Saved entries:
++++

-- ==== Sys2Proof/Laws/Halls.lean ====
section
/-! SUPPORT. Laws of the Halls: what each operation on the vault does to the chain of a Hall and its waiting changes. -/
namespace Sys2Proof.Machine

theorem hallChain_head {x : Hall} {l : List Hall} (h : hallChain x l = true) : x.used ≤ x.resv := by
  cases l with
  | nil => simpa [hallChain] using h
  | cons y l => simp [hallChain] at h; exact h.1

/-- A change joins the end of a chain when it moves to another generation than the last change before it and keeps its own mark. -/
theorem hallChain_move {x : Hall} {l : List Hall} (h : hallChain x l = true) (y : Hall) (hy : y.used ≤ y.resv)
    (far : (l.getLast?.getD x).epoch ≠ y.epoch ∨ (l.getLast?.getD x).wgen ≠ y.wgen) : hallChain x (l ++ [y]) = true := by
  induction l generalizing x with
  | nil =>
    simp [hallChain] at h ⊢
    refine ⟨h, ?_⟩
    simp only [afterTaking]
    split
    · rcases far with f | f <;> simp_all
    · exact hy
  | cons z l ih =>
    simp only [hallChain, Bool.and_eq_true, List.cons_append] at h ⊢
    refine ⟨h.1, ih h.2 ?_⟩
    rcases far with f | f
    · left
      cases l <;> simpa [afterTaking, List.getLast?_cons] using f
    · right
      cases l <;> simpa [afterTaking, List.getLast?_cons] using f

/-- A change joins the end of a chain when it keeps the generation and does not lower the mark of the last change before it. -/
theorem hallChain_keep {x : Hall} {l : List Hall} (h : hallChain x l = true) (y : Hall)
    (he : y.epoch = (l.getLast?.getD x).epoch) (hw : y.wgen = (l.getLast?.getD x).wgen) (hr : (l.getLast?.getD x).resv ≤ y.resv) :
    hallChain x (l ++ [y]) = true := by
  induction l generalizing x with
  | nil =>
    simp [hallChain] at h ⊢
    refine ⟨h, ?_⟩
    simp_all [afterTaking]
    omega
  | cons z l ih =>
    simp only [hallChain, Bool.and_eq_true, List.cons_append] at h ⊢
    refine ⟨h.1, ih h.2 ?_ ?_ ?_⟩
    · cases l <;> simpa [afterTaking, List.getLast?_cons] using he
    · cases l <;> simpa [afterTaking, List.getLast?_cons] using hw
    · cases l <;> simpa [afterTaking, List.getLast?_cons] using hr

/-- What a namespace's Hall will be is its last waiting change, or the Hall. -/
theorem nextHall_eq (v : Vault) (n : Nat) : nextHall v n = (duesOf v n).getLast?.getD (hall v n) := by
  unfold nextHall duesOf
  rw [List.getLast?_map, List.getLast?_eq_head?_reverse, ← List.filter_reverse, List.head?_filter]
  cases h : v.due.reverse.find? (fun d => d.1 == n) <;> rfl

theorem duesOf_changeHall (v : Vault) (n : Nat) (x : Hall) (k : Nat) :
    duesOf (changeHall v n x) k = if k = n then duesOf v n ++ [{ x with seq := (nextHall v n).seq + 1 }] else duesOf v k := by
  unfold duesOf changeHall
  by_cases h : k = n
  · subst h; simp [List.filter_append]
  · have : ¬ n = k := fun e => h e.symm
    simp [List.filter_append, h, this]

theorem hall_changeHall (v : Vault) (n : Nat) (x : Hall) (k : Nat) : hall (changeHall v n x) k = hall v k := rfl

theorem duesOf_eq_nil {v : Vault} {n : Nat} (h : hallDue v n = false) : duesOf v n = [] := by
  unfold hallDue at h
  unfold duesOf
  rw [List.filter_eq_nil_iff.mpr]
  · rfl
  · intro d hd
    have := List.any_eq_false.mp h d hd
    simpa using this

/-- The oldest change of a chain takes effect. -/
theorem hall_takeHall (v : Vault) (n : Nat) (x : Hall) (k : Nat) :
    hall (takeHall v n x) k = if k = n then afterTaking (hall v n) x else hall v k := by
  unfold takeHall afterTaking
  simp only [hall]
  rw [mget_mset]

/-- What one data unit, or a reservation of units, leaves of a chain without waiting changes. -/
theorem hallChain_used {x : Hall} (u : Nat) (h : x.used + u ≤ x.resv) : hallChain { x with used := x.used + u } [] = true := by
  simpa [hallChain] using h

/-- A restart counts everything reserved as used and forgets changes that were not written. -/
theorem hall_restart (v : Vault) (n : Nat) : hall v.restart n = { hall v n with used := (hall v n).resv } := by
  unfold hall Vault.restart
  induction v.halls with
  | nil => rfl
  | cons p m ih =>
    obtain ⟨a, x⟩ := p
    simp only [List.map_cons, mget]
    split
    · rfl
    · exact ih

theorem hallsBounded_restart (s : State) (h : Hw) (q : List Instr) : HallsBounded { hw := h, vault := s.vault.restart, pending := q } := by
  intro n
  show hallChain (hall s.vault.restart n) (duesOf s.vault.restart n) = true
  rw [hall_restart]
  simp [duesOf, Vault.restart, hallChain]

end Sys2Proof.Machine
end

++++

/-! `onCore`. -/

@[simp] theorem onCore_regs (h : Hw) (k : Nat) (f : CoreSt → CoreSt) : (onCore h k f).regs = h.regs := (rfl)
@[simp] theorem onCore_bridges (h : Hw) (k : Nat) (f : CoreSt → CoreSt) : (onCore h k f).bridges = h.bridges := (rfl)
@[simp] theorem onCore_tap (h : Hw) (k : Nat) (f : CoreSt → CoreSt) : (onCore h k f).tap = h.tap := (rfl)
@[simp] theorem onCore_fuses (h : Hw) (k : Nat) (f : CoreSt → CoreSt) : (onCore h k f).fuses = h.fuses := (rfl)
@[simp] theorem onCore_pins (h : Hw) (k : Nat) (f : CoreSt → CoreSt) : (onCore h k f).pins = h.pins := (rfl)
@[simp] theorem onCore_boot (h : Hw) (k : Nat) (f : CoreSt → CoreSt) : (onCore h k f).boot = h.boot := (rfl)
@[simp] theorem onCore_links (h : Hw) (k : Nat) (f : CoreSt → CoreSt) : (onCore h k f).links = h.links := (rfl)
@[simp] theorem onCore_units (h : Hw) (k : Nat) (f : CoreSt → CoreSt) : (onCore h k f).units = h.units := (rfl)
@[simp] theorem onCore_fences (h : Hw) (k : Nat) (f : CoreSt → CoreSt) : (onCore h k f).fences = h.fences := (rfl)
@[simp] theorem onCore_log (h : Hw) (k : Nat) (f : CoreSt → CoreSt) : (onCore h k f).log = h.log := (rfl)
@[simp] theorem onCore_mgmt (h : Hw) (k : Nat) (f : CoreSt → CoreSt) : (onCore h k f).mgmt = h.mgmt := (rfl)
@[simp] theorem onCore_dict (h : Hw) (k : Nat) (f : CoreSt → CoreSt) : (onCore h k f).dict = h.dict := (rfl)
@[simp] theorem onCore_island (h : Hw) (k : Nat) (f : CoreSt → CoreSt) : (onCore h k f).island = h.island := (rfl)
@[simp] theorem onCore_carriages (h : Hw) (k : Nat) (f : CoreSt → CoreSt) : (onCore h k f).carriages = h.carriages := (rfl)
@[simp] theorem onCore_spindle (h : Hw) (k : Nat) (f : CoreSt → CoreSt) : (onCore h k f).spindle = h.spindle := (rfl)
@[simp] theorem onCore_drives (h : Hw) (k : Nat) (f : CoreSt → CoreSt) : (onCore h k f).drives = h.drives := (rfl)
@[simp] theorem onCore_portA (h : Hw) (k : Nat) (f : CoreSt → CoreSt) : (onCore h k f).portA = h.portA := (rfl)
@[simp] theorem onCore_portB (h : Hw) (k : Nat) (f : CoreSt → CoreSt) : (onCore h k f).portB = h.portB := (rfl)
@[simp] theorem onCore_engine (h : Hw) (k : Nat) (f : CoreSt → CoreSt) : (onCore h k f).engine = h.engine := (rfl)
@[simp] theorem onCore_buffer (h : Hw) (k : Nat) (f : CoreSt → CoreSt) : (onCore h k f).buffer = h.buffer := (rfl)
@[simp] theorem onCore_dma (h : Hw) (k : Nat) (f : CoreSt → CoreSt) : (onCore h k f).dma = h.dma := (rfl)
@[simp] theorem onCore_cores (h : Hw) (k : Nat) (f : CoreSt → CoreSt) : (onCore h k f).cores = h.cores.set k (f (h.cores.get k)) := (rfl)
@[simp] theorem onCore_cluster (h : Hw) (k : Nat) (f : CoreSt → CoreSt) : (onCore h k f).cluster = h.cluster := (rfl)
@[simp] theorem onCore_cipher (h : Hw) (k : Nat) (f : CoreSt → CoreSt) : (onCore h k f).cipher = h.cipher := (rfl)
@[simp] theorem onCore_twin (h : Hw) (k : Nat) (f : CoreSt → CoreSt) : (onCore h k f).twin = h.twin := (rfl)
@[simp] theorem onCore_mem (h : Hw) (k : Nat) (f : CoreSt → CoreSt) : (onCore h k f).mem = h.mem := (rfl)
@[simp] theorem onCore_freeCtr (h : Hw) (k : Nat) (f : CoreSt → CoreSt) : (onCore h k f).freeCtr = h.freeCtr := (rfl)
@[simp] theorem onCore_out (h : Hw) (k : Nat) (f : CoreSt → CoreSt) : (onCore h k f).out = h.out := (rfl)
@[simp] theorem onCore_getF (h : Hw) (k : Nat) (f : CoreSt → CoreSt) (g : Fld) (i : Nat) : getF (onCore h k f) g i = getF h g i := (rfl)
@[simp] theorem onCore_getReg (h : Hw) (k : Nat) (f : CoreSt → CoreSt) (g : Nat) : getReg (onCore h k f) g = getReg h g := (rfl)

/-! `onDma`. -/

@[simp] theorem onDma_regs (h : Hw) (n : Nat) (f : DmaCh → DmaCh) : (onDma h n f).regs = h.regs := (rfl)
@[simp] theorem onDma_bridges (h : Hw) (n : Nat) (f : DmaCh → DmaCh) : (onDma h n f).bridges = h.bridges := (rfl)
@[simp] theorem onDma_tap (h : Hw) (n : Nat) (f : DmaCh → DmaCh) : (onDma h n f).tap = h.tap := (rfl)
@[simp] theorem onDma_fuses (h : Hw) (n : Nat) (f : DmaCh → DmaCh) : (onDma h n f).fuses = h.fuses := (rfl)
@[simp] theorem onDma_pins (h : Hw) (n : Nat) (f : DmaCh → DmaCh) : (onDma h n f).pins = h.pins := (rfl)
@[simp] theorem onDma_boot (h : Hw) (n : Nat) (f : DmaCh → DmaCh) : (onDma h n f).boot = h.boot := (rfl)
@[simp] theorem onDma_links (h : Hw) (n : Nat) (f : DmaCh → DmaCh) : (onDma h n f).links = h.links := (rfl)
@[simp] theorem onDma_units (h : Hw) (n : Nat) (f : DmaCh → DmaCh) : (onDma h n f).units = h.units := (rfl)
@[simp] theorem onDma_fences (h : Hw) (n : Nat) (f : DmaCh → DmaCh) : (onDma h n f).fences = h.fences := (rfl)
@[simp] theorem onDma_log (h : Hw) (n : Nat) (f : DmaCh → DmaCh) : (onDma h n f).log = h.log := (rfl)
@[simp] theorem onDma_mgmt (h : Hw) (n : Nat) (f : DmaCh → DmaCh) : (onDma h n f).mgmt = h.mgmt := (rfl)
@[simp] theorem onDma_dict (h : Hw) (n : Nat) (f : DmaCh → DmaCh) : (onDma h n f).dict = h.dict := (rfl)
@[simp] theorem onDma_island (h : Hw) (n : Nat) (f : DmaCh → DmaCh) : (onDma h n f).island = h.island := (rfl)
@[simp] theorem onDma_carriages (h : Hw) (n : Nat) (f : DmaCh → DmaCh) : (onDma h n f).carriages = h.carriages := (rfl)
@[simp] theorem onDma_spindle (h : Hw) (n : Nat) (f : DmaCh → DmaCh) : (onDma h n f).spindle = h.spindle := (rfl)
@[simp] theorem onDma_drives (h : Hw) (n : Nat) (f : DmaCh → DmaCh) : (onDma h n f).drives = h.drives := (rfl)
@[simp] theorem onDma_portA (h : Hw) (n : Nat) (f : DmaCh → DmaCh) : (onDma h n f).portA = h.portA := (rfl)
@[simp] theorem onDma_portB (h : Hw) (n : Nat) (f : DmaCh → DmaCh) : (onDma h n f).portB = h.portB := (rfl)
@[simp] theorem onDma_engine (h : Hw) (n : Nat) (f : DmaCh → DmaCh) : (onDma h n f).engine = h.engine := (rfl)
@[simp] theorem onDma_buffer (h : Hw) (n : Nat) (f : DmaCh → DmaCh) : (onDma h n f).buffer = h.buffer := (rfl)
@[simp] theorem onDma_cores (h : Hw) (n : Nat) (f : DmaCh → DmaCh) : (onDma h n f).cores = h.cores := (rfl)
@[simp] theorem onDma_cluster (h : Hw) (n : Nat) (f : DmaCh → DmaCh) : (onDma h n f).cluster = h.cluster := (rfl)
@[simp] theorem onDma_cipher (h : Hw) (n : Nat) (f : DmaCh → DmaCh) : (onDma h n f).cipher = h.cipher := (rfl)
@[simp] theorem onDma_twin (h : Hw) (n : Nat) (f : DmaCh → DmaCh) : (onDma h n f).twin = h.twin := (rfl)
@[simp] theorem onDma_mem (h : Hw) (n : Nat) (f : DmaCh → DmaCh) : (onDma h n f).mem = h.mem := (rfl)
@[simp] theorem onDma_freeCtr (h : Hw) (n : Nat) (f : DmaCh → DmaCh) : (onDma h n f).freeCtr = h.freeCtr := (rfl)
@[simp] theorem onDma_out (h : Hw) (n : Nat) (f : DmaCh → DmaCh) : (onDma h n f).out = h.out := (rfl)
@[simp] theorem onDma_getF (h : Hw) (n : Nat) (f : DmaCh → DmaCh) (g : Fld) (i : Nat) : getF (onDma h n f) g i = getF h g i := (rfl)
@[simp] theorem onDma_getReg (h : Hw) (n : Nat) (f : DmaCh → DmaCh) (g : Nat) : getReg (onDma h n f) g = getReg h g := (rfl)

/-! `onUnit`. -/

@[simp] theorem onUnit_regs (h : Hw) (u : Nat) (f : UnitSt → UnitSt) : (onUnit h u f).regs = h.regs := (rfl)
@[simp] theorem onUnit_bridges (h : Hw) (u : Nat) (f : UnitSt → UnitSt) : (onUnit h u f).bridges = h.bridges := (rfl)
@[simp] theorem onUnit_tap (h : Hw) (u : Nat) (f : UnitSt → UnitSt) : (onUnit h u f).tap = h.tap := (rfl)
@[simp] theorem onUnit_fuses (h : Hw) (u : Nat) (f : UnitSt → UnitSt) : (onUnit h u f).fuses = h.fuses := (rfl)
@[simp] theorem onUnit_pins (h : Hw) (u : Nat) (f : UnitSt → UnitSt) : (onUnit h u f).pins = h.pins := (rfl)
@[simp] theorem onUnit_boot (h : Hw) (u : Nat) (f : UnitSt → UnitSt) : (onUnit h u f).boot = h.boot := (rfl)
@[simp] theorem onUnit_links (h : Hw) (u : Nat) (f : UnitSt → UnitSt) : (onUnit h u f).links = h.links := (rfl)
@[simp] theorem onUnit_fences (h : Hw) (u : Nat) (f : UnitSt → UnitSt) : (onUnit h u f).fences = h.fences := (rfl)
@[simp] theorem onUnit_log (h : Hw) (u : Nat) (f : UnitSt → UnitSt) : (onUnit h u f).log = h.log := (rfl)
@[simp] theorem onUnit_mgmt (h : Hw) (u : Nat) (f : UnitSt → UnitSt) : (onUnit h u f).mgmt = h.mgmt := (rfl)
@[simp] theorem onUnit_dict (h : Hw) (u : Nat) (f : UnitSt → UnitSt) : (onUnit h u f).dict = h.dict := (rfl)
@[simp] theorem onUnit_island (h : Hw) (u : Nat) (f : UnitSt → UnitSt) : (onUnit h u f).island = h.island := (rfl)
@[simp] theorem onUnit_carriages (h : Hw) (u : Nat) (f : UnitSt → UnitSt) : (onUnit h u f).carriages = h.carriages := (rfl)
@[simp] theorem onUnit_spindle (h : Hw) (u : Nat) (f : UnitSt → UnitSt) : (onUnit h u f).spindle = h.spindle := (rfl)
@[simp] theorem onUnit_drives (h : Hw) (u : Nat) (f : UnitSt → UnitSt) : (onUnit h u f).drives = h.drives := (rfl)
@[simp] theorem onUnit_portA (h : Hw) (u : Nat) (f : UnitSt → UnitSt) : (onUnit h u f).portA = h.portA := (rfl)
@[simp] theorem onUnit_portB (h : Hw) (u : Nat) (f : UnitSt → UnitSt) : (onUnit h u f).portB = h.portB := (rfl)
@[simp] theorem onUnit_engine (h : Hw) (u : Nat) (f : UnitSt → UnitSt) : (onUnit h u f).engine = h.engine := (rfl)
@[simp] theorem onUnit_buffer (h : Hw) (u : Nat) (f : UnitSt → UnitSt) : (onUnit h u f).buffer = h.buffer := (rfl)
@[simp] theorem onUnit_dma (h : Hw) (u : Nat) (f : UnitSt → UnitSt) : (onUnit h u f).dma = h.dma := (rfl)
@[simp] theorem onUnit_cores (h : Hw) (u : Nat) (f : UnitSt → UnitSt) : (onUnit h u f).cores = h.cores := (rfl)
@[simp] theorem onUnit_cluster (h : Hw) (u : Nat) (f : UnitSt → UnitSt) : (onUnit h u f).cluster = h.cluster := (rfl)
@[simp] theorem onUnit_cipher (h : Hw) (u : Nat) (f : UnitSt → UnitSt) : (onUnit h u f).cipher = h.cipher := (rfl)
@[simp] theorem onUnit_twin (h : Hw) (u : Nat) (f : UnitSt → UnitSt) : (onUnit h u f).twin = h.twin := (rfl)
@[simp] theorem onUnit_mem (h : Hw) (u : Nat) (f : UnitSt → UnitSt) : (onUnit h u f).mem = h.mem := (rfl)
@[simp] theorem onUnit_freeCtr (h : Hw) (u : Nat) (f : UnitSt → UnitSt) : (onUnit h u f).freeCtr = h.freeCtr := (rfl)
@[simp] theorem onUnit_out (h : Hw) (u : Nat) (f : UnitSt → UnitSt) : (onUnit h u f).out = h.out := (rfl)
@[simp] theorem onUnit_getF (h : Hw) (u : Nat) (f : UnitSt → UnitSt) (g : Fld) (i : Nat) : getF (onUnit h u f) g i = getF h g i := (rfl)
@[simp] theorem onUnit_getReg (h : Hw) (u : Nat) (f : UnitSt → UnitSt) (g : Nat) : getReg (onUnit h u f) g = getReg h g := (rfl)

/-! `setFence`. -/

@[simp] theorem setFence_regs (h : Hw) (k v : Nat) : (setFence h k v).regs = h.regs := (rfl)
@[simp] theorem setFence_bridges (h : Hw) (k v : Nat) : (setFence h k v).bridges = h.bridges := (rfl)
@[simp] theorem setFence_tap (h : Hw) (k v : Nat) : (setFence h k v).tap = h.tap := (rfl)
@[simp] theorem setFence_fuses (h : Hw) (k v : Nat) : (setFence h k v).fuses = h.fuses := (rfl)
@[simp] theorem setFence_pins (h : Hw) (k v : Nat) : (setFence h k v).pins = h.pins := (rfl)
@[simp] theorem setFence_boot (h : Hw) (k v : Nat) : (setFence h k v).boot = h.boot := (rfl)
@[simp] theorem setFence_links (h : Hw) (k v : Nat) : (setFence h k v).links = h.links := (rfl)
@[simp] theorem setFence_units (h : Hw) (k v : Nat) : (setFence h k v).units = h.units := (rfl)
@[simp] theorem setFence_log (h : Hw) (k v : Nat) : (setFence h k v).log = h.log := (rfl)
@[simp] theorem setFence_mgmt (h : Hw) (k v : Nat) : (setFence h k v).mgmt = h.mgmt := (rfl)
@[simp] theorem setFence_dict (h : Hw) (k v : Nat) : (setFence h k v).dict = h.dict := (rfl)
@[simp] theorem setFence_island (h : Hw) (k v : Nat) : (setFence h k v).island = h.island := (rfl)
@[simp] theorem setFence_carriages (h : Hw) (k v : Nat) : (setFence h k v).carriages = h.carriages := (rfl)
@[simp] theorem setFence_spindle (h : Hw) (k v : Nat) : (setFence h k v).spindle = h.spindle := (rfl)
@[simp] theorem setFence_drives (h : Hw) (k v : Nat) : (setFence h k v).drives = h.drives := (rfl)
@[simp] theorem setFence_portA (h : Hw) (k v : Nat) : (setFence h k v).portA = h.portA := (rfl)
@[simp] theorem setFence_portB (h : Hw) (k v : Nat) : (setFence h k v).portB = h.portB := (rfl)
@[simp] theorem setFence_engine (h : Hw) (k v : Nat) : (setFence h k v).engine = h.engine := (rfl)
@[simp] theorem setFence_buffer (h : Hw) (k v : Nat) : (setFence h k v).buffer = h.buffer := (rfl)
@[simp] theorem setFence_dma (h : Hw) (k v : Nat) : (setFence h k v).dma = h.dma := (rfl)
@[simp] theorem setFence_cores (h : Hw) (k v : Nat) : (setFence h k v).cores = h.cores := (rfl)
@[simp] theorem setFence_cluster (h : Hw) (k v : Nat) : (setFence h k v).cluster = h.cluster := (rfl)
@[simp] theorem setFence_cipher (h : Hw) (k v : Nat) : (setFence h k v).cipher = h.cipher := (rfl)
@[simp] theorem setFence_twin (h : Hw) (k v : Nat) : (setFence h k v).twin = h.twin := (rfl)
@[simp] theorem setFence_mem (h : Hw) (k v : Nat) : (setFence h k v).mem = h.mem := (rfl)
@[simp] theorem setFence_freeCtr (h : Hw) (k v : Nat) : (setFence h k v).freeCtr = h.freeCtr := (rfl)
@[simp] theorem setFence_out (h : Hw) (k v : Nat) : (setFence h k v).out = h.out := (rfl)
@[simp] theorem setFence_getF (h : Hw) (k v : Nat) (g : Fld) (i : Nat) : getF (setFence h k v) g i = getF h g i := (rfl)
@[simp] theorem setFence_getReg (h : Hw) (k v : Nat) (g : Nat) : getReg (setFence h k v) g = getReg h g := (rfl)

++++

## Work order
Report the count, and only the count, of lines in the records above that contain "pins".

## Solution to the problem
4